Project status: 1.0 release
This project collects data on Amazon reviewers in an attempt to determine which reviewers write consistently bad reviews. Using a Chrome extension a shopper can select some criteria with which to judge poor reviewers and hide any reviews by those reviewers. Current criteria are:
- Reviewer consistently gives low reviews.
- Reviewer consistently gives high reviews.
- Reviewer consistently writes extemely short reviews.
The project pipeline is:
- Data comes out of S3 in .gz files.
- It is processed through Spark:
- Imported to rdd;
- Stepped through to total total numbers of stars and words in reviews.
- Reduce by key to total these.
- Count by key.
- Join key counts to other counts.
- Goes into a Redis database as a key:val with key = user id, val is hash with fields # of reviews, # of stars, # of words
- The Chrome extension
- Sets a default state.
- Does a DOM pass and collects a list of all users on the page.
- Watches for updates to popup.
- On update
- Queries Apache server to get counts for each user_id;
- Does quick math to get average values of star ratings and reviews lengths;
- Updates DOM to hide users who match criteria set in popup.
- wsgi running on Apache
- Checks GET for bad values;
- Queries Redis;
- Returns JSON to Chrome extension.
There are three sets of source:
src/spark/spark_run.py
, which contains all the code for the Spark pipeline: pull from S3, process, push to Redis.src/wsgi script/wsgy.py
, which runs on a remote server and presents an API to the outside world.
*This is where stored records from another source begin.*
-- ==== Sys2Proof/Certificates/Slice0/Obligations.lean ====
section
/-! DEFINITION. The statements for the provers. Each docstring names the rule of spec/ it
formalises. A result statement gives the whole next state, so it is also the command's frame:
what the record update does not name stays. -/

open Sys2Proof Sys2Proof.Machine

/-! ### Encoding (30_encoding.md) -/

/-- Decoding the words of a command gives the command back and leaves the words after it, whatever
the operands (R70, R72, R74, R75). -/
def Obligations.DecodeOfEncode : Prop :=
  ∀ (i : Instr) (rest : List Word), i.wf = true → decode (encode i ++ rest) = .command i rest

/-- What decodes is well formed and is exactly the words of its encoding: no two word sequences
are one command, and no command loses a bit (R70 to R75). -/
def Obligations.DecodeOnlyEncodings : Prop :=
  ∀ (ws rest : List Word) (i : Instr), decode ws = .command i rest →
    i.wf = true ∧ ws = encode i ++ rest

/-- R71: a header is legal exactly when `RSV` is 0, `OP` is an opcode of R74 and `N` is its operand
count; a legal header is exactly `(N << 8) | OP`. -/
def Obligations.LegalHeaderForm : Prop :=
  ∀ (h : Word) (ws : List Word),
    ((∃ why, decode (h :: ws) = .illegal why) ↔
      ¬(headerReserved h = 0 ∧ ∃ op : Opcode, op.code = headerOp h ∧
        op.operandCount = headerCount h)) ∧
    ((∃ why, decode (h :: ws) = .illegal why) ↔
      ∀ op : Opcode, h ≠ BitVec.ofNat 32 (op.operandCount <<< 8 ||| op.code))

/-- R76: an illegal header word on the port of a block that is ready is refused, nothing but the
mark is written, and no later step of that run has a meaning. That the host's words wait in a
queue, and that a step of a refused run answers `alreadyRefused`, is the model's form (log entries
1 and 9). -/
def Obligations.IllegalHeaderRefused : Prop :=
  ∀ (s : State) (h : Word) (rest : List HostInput), Ready s → s.inbox = .word h :: rest →
    (headerReserved h ≠ 0 ∨ (∀ op : Opcode, op.code ≠ headerOp h) ∨
      ∃ op : Opcode, op.code = headerOp h ∧ op.operandCount ≠ headerCount h) →
    (∃ why, step s = .refused (.illegalCommand why { s with refused := true })) ∧
      ∀ t : State, t.faulted = false → t.refused = true →
        step t = .refused (.alreadyRefused t)

/-- A step runs the decoded command: on a block that is ready, the step is the command's meaning in
the state whose inbox is past exactly the command's words (R75; 00_scope.md R7). The queue of the
host's inputs is the model's (log entry 1). -/
def Obligations.StepRunsDecodedCommand : Prop :=
  ∀ (s : State) (i : Instr) (ws : List Word), Ready s →
    decode (leadingWords s.inbox) = .command i ws →
    step s = exec i { s with inbox := ws.map .word ++ afterWords s.inbox }

/-- Command words written out from R74 and from the table of 95_test_vectors.md section 2.1 decode
to the commands they stand for. -/
def Obligations.SampleWordsDecode : Prop :=
  decode [0x00000301#32, 0xFFFFFFFF#32, 0#32, 3#32] = .command (.setpt (-1) 0 3) [] ∧
  decode [0x00000510#32, 3#32, 0x5A#32, 0x96#32, 2#32, 1#32] = .command (.line 3 90 150 2 1) [] ∧
  decode [0x00000920#32, 0x100#32, 10#32, 4#32, 0#32, 0xBF#32, 9#32, 2#32, 1#32, 0xFFFFFFFE#32] =
    .command (.blit 256 10 4 0 191 9 2 1 (-2)) [] ∧
  decode [0x00000230#32, 0xFFFFFFFF#32, 0x28#32, 0x31#32] =
    .command (.mload 4294967295 40) [0x31#32]

/-- R78: a line assembles to the words of a command exactly when it names the command's mnemonic and
its operands, in either case of letters and with every operand in its range, and to no words exactly
when it holds no command; every other line is an error. Which blanks, signs and prefixes a line may
have, and that a line with no command gives no words, is the model's choice (log entry 24). -/
def Obligations.AssembledLineIsCommand : Prop :=
  ∀ (text : List Char) (ws : List Word), assembleLine text = .ok ws ↔
    (ws = [] ∧ IsBlankLine text) ∨
    ∃ i : Instr, ws = encode i ∧ i.wf = true ∧ IsCommandLine text i.opcode i.operands

/-! ### PixelStore (40_pixelstore.md) -/

/-- R103 with R101: `SETPT` stores the level's two low bits in the field of the mirrored point and
in nothing else, changes nothing off screen, and always moves the cursor to the logical point. -/
def Obligations.SetptResult : Prop :=
  ∀ (x y level : Int) (s : State), ∃ fb,
    exec (.setpt x y level) s =
      .next { s with fb := fb, curX := x, curY := y, res := 0#32, response := some 0#32 } ∧
    Painted s.orient (fun x' y' => if x' = x ∧ y' = y then some level else none) s.fb fb ∧
    (onScreen (mirror s.orient x y) = false → fb = s.fb)

/-- R104 with R102: `GETPT` returns the field of the mirrored point, or -1 off screen, and changes
nothing else. -/
def Obligations.GetptResult : Prop :=
  ∀ (x y : Int) (s : State), ∃ v : Int,
    exec (.getpt x y) s =
      .next { s with res := BitVec.ofInt 32 v, response := some (BitVec.ofInt 32 v) } ∧
    (onScreen (mirror s.orient x y) = false → v = -1) ∧
    (onScreen (mirror s.orient x y) = true →
      v = (Mem.read s.fb (pixelAddr (mirror s.orient x y))).toNat /
        2 ^ pixelShift (mirror s.orient x y) % 4)

/-- The round trip of section 3: a point set on screen reads back, also after a write to any other
point; an off-screen point changes nothing and reads -1. -/
def Obligations.PixelRoundTrip : Prop :=
  ∀ (x y level : Int) (s t : State), exec (.setpt x y level) s = .next t →
    (onScreen (mirror s.orient x y) = true → 0 ≤ level → level ≤ 3 →
      exec (.getpt x y) t =
        .next { t with res := BitVec.ofInt 32 level, response := some (BitVec.ofInt 32 level) } ∧
      ∀ (x' y' level' : Int) (u : State), (x', y') ≠ (x, y) →
        exec (.setpt x' y' level') t = .next u →
        exec (.getpt x y) u =
          .next { u with res := BitVec.ofInt 32 level, response := some (BitVec.ofInt 32 level) }) ∧
    (onScreen (mirror s.orient x y) = false →
      t.fb = s.fb ∧
      exec (.getpt x y) t = .next { t with res := 0xFFFFFFFF#32, response := some 0xFFFFFFFF#32 })

/-- The orientation property of section 3, for each mirroring mode: a point set under mirroring is
the mirrored point set without it; it reads back there once mirroring is off, and while mirroring
is on the read at the mirrored point reads the physical point of the unmirrored one. -/
def Obligations.OrientationProperty : Prop :=
  ∀ (mode x y level : Int) (s a b c d e : State),
    (mode = 1 ∨ mode = 2 ∨ mode = 3) →
    exec (.setori mode) s = .next a → exec (.setpt x y level) a = .next b →
    exec (.setori 0) b = .next c →
    exec (.setori 0) s = .next d →
    exec (.setpt (if mode = 2 then x else 191 - x) (if mode = 1 then y else 95 - y) level) d =
      .next e →
    b.fb = e.fb ∧
    (onScreen (x, y) = true → 0 ≤ level → level ≤ 3 →
      exec (.getpt (if mode = 2 then x else 191 - x) (if mode = 1 then y else 95 - y)) c =
        .next { c with res := BitVec.ofInt 32 level, response := some (BitVec.ofInt 32 level) }) ∧
    readPixel b.orient (if mode = 2 then x else 191 - x) (if mode = 1 then y else 95 - y) b.fb =
      readPixel ⟨false, false⟩ x y b.fb

/-- R105: `CLEAR` fills every byte with `0xFF` or `0x00` by the whole operand, so every pixel is 3
or 0 under any orientation, and nothing else changes. -/
def Obligations.ClearResult : Prop :=
  ∀ (level : Int) (s : State), ∃ fb,
    exec (.clear level) s = .next { s with fb := fb, res := 0#32, response := some 0#32 } ∧
    (∀ a, a < 4608 → Mem.read fb a = if level = 0 then 0x00#8 else 0xFF#8) ∧
    (Mem.below s.fb 4608 = true → ∀ a, 4608 ≤ a → Mem.read fb a = Mem.read s.fb a) ∧
    (∀ x y, onScreen (mirror s.orient x y) = true →
      readPixel s.orient x y fb = if level = 0 then 0 else 3)

/-- R106: `SETORI` takes the modes 0 to 3, whose bits 0 and 1 are the two mirror flags; any other
mode returns -1 and changes nothing else. -/
def Obligations.SetoriResult : Prop :=
  ∀ (mode : Int) (s : State),
    exec (.setori mode) s =
      .next
        (if mode = 0 ∨ mode = 1 ∨ mode = 2 ∨ mode = 3 then
          { s with
            orient := ⟨decide (mode = 1 ∨ mode = 3), decide (mode = 2 ∨ mode = 3)⟩
            res := 0#32
            response := some 0#32 }
        else { s with res := 0xFFFFFFFF#32, response := some 0xFFFFFFFF#32 })

/-- R107: `FLUSH` emits one event with a copy of the framebuffer, 4608 bytes in row-major order,
and changes nothing else; a second flush carries an equal snapshot. -/
def Obligations.FlushResult : Prop :=
  ∀ s : State, ∃ t,
    exec .flush s = .next t ∧
    t = { s with events := s.events ++ [.flush s.fb], res := 0#32, response := some 0#32 } ∧
    exec .flush t = .next { t with events := s.events ++ [.flush s.fb, .flush s.fb] } ∧
    (fbBytes s.fb).length = 4608 ∧
    ∀ r c, r < 24 → c < 192 →
      (fbBytes s.fb)[r * 192 + c]? = some (Mem.read s.fb (r * 192 + c))

/-! ### Rasterizer (41_rasterizer.md) -/

/-- R120: a line plots `max(dx, dy) + 1` distinct points, from its first endpoint to its second;
its loop ends by its own test, not by the model's bound on rounds. -/
def Obligations.LinePointsReachEnd : Prop :=
  ∀ x0 y0 x1 y1 : Int,
    (linePoints x0 y0 x1 y1).length = max (x1 - x0).natAbs (y1 - y0).natAbs + 1 ∧
    (linePoints x0 y0 x1 y1).Nodup ∧
    (linePoints x0 y0 x1 y1).head? = some (x0, y0) ∧
    (linePoints x0 y0 x1 y1).getLast? = some (x1, y1) ∧
    ∀ n, max (x1 - x0).natAbs (y1 - y0).natAbs + 1 ≤ n →
      lineLoop x1 y1 (x1 - x0).natAbs (y1 - y0).natAbs (lineSign x0 x1) (lineSign y0 y1) n
        ((x1 - x0).natAbs - (y1 - y0).natAbs) x0 y0 = linePoints x0 y0 x1 y1

/-- R121: `LINE` draws the points of R120 and moves the cursor to its end point, on screen or
off. -/
def Obligations.LineResult : Prop :=
  ∀ (x0 y0 x1 y1 colour : Int) (s : State), ∃ fb,
    exec (.line x0 y0 x1 y1 colour) s =
      .next { s with fb := fb, curX := x1, curY := y1, res := 0#32, response := some 0#32 } ∧
    Painted s.orient (paintPoints (linePoints x0 y0 x1 y1) colour) s.fb fb

/-- R122: `LINETO` draws the line from the cursor, in logical coordinates under the present
orientation, and moves the cursor to its end point; after reset the cursor is (0, 0). -/
def Obligations.LinetoResult : Prop :=
  (∀ (x y colour : Int) (s : State), ∃ fb,
    exec (.lineto x y colour) s =
      .next { s with fb := fb, curX := x, curY := y, res := 0#32, response := some 0#32 } ∧
    Painted s.orient (paintPoints (linePoints s.curX s.curY x y) colour) s.fb fb) ∧
  State.reset.curX = 0 ∧ State.reset.curY = 0

/-- The endpoint property of section 5: after a `LINE` with both endpoints on screen and a level
as colour, `GETPT` at either endpoint returns the colour. -/
def Obligations.LineEndpointsDrawn : Prop :=
  ∀ (x0 y0 x1 y1 colour : Int) (s t : State),
    onScreen (mirror s.orient x0 y0) = true → onScreen (mirror s.orient x1 y1) = true →
    0 ≤ colour → colour ≤ 3 → exec (.line x0 y0 x1 y1 colour) s = .next t →
    exec (.getpt x0 y0) t =
        .next { t with res := BitVec.ofInt 32 colour, response := some (BitVec.ofInt 32 colour) } ∧
      exec (.getpt x1 y1) t =
        .next { t with res := BitVec.ofInt 32 colour, response := some (BitVec.ofInt 32 colour) }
It takes in a GET request, queries the Redis server, and returns JSON.src/Review-hide_extension/
, which is a set of javascript, html and css files for the Chrome extension.
For each of these source files, please see the respective README
files in the src folders for pseudo code.
Directory | Description of Contents |
---|---|
src |
main code base |
src/Review-hide_extension |
client-side code for Chrome extension |
src/spark |
module that runs spark specifically |
src/wsgi script |
wsgi server-side code for Apache |
run.sh |
shell script to run source |
test |
profling and prototyping code |